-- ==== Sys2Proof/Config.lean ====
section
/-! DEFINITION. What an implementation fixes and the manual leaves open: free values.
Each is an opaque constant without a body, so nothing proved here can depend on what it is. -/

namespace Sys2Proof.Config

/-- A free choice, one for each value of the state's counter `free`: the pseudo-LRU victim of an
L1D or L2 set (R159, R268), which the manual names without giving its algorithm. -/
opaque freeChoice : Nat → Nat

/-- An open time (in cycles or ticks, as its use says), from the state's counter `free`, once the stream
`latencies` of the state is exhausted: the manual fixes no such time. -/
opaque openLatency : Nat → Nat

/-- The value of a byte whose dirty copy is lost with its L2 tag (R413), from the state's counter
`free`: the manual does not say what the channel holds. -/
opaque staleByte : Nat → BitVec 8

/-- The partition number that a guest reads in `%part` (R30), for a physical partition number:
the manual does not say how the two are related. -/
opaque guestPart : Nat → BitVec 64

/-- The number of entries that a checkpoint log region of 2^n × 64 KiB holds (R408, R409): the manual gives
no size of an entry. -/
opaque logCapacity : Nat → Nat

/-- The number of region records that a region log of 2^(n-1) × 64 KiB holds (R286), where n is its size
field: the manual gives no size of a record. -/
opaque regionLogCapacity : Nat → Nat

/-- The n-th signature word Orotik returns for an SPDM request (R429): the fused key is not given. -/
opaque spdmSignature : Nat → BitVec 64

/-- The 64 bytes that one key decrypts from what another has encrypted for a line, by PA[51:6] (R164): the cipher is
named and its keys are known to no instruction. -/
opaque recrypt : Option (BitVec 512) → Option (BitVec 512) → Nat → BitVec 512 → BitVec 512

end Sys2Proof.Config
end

Action item:
The lines from the one with "the cipher is" through the final line of the data are to be reproduced exactly, both included, with no other lines.

Response:
/-- The 64 bytes that one key decrypts from what another has encrypted for a line, by PA[51:6] (R164): the cipher is
named and its keys are known to no instruction. -/
opaque recrypt : Option (BitVec 512) → Option (BitVec 512) → Nat → BitVec 512 → BitVec 512

end Sys2Proof.Config
end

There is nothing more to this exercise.